Travel slowly, staying in vacation rentals (villas, farms, cottages, apartments)
Report 1247: A Not-So-Slow First Trip to Italy and Budapest
By andasamo from Nova Scotia, Canada, Spring 2006
Page 2 of 14: A Mother and Daughter Fall in Love with Venice
Gondolas drifting along the Grand Canal
We arrived in Venice safe and sound alas our luggage did not. Quite disheartening to watch the terminal empty out around us, the baggage carousel come to a halt and still no sign of our bags. We went to the baggage counter and it turned out that our bags were still in JFK (aHA! I knew something was amiss!! I’d checked at every point in JFK because of this nagging feeling about our bags.) But we were assured our luggage would be flown over and couriered to our hotel the next morning. We had packed most essentials in our carry-on bags anyway, so decided we’d manage just fine even if our bags never materialized and carried on our merry way.
We found the bus right outside the airport door headed for Piazzale Roma. The excitement mounted as we drove through Mestre. I was filming out the bus window and when we got our first glimpse of Venice, we were as giddy as little kids! At Piazzale Rome, we boarded a vaporetto for our first taste of the Grand Canal – it was everything we read about and more. We managed to snag seats in the bow so had an incredible view as we motored along. The water was sparkling and the air crystal clear as we rounded the first bend – the magnificent buildings lining both sides of the canal seemed to glow in the sunlight! (I filmed the ride and have been watching and reliving it ever since.) We got off at the San Stae stop and sat on the stone steps for a few minutes, waiting to be sure it wasn’t a dream – we were really in Venice!
Our hotel, Al Ponte Mocenigo, was a short walk from San Stae. We HIGHLY recommend this lovely spot. Sandro (one of the owners) was especially helpful, making reservations and giving directions (bit of a maze walking from San Stae to San Marco, or walking anywhere in Venice for that matter!) Our room was spotless and fairly large, with windows looking onto a small canal. The wooden beamed ceiling was lovely. And the shower was great - lots of hot water and good pressure.
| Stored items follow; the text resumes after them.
-- ==== Sys2Proof/Syntax.lean ====
section
/-!
DEFINITION. Syntax.lean: the 12 commands of spec/30_encoding.md R82 (one constructor per row of
spec/opcode_table.json) and the control and status registers of spec/10_state.md R30.
-/

namespace Sys2Proof

/-- The control and status registers of R30. A CSR number outside the map is no register: the decoder refuses it. -/
inductive Csr where
  | timeoutMs
  | capr
  | dcapr
  | nchr
  | dcountr
  | markerr
  | timewr
  | chLen
  | chTlast
  deriving DecidableEq, Repr

/-- The commands of R82. `c` is CH, `i` is IDX as an entry index, `r` is IDX as a CSR number, `b` is DATA as a
received byte and `k` is DATA as a byte offset (R85). -/
inductive Instr where
  | nop
  | feed (c : ChanNo) (b : Byte)
  | tick (c : ChanNo)
  | dedup (c : ChanNo)
  | dmeta (i : BitVec 8)
  | dtime (i : BitVec 8)
  | dbyte (i k : BitVec 8)
  | fmeta (c : ChanNo)
  | fbyte (c : ChanNo) (k : BitVec 8)
  | bbyte (c : ChanNo) (k : BitVec 8)
  | csrr (c : ChanNo) (r : Csr)
  | csrw (c : ChanNo) (r : Csr)
  deriving DecidableEq, Repr

end Sys2Proof
end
Activity the first day was a bit slow, due to jet lag, but we still managed to have lunch, sample the Basilica (stunningly gorgeous), the Piazza (not a pigeon fan but the piazza itself is fabulous), and climb the Campanile (what a view!!) After that, we explored the area around San Marco, the Rialto and San Polo, bought a couple small masks from an old lady in a tiny little shop in San Polo as souvenirs for my two daughters, and eventually took a vaporetto back to the hotel. Sandro made dinner reservations for us at Trattoria al Ponte del Megio in Santa Croce (where we seemed to be the only tourists). We had delicious spaghetti with shrimp, sea bass (complete with the head, which we left on the plate) and white wine. We then strolled back to the hotel – a magical, mystical and mysterious evening walk through dimly lit, nearly deserted and hushed calle – Mom and I were both deeply touched by this timeless experience.
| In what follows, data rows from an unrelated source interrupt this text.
-- ==== Sys2Proof/Machine/Assembler.lean ====
section
/-!
DEFINITION. Machine/Assembler.lean: the frame assembler commands FEED and TICK (spec/41_assembler.md).
-/

namespace Sys2Proof.Machine

/-- `BUF[c][LEN[c]] <- b; LEN[c] <- LEN[c] + 1` (R125). -/
def Channel.append (ch : Channel) (b : Byte) : Channel :=
  { ch with buf := ch.buf.set ch.len b, len := ch.len + 1 }

/-- Length-complete: `LEN[c] >= 3 and LEN[c] >= zext(BUF[c][2]) + 4`, over the naturals (R126, R16). -/
def Channel.complete (ch : Channel) : Bool :=
  decide (3 ≤ ch.len) && decide ((ch.buf.getD 2 0#8).toNat + 4 ≤ ch.len)

/-- The frame in progress, BUF[c][0..LEN[c]−1] (R23); of a complete channel, the candidate F (R126). -/
def Channel.content (ch : Channel) : List Byte := ch.buf.take ch.len

/-- F emitted into the output holding register (R126, R26). -/
def Channel.emit (ch : Channel) (f : List Byte) : Channel :=
  { ch with oframe := writeLow ch.oframe f, olen := f.length, ovalid := true }

/-- FEED's steps 5 and 6, after the append: completeness with checksum, then overflow (R126, R127, R128). -/
def Channel.settle (cfg : Config) (ch : Channel) (ev : Ev) : Channel × Ev :=
  if ch.complete then
    if validate ch.content then ((ch.emit ch.content).discard, raise ev evFrame)
    else (ch.discard, raise ev evCsumErr)
  else if ch.len = cfg.cap then (ch.discard, raise ev evOverflow)
  else (ch, ev)

/-- FEED on one channel, the pseudocode of R120: timeout test, time of last byte, hunting, append, then `settle`. -/
def Channel.feed (cfg : Config) (timeoutMs now : Time) (b : Byte) (ch : Channel) : Channel × Ev :=
  let r := ch.timeoutTest cfg timeoutMs now
  let ch1 : Channel := { r.1 with tlast := now }
  if ch1.len = 0 ∧ b ≠ cfg.marker0 then (ch1, raise r.2 evDrop)
  else (ch1.append b).settle cfg r.2

/-- `FEED c, b` (R120). -/
def execFeed (c : ChanNo) (b : Byte) (s : State) : Out :=
  if s.hasChan c then
    let r := (s.chan c).feed s.cfg s.timeoutMs s.time b
    .next ((s.setChan c r.1).respond r.2 0#32)
  else .next s.illegal

/-- `TICK c` (R135). -/
def execTick (c : ChanNo) (s : State) : Out :=
  if s.hasChan c then
    let r := (s.chan c).timeoutTest s.cfg s.timeoutMs s.time
    .next ((s.setChan c r.1).respond r.2 0#32)
  else .next s.illegal

end Sys2Proof.Machine
end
The next day, we walked from the hotel toward the Rialto, munching on fresh apples and feeling invigorated by the liveliness of the market. On our own, we rambled through the Doge’s Palace, marveling at the contrast between the opulence of the palace and the starkness of the adjoining prison. The great council room and the huge room with the huge painting (Tintoretto's “Paradiso”?) were our favourites; we had a hard time dragging ourselves out of them, so the visit took longer than we planned. Rather than try to squeeze in another “major sight,” we chose to wander around and soak up the beauty of Venice, this time in Dorsoduro and Santa Croce. The view from the Accademia bridge is gorgeous and the Zattere was a beautiful spot to sit, relax and enjoy a beautiful view. We meandered around narrow calle, quiet campos and oh so many bridges. We passed one pink building that glowed a glorious red in the sunset. Eventually we found ourselves at Piazzale Roma, where we took a vaporetto back to the hotel for an hour’s rest before heading out for an evening Ghost Walk.
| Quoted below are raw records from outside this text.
-- ==== Sys2Proof/Machine/Readout.lean ====
section
/-!
DEFINITION. Machine/Readout.lean: NOP, the frame and buffer readouts FMETA, FBYTE and BBYTE, and the register commands
CSRR and CSRW (spec/43_readout_csr.md). None of them runs the timeout test (R180).
-/

namespace Sys2Proof.Machine

/-- `NOP` (R181). -/
def execNop (s : State) : Out := .next (s.respond evNone 0#32)

/-- `FMETA c` (R182): rdata is `{OVALID[c], 22'b0, OLEN[c][8:0]}`. -/
def execFmeta (c : ChanNo) (s : State) : Out :=
  if s.hasChan c then
    let ch := s.chan c
    .next (s.respond evNone (BitVec.ofBool ch.ovalid ++ 0#22 ++ BitVec.ofNat 9 ch.olen))
  else .next s.illegal

/-- `FBYTE c, k` (R183). -/
def execFbyte (c : ChanNo) (k : BitVec 8) (s : State) : Out :=
  if s.hasChan c then .next (s.respond evNone (((s.chan c).frameByte k.toNat).setWidth 32))
  else .next s.illegal

/-- `BBYTE c, k` (R184). -/
def execBbyte (c : ChanNo) (k : BitVec 8) (s : State) : Out :=
  if s.hasChan c then .next (s.respond evNone (((s.chan c).bufByte k.toNat).setWidth 32))
  else .next s.illegal

/-- `CSRR c, i` (R188). -/
def execCsrr (c : ChanNo) (r : Csr) (s : State) : Out :=
  if csrReadable s.cfg c r then .next (s.respond evNone (s.csr c r))
  else .next s.illegal

/-- `CSRW c, i` with wdata (R189). -/
def execCsrw (c : ChanNo) (r : Csr) (s : State) : Out :=
  match r, c == 0#4 with
  | .timeoutMs, true => .next (State.respond { s with timeoutMs := truncTime s.cfg s.inp.wdata } evNone 0#32)
  | _, _ => .next s.illegal

end Sys2Proof.Machine
end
Our guide, Isabella, made the fascinating stories come to life (so to speak – we are talking about ghosts after all!) We were thrilled by this after dark introduction to the legends of La Serenissima. After the walk, we ate at a dreadful tourist place just off the Rialto, only because nothing else seemed to be open. The Antico Caffe Ristorante al Buso is definitely not recommended. We arrived at 10:10, which apparently was unacceptable since they closed at 11:00. They did reluctantly seat us, but the food and service was so incredibly poor all we could do was laugh afterward. The waiter literally threw a couple stale rolls into a basket, brought a stingy pitcher of wine, and served us the most incredibly soggy lasagna ever.
The late night stroll back to the hotel put us back in a magical mood though. From one house we heard voices laughing and singing in Italian, with music and lights streaming out into the night from the third story window...
Once again we felt like this was all a dream.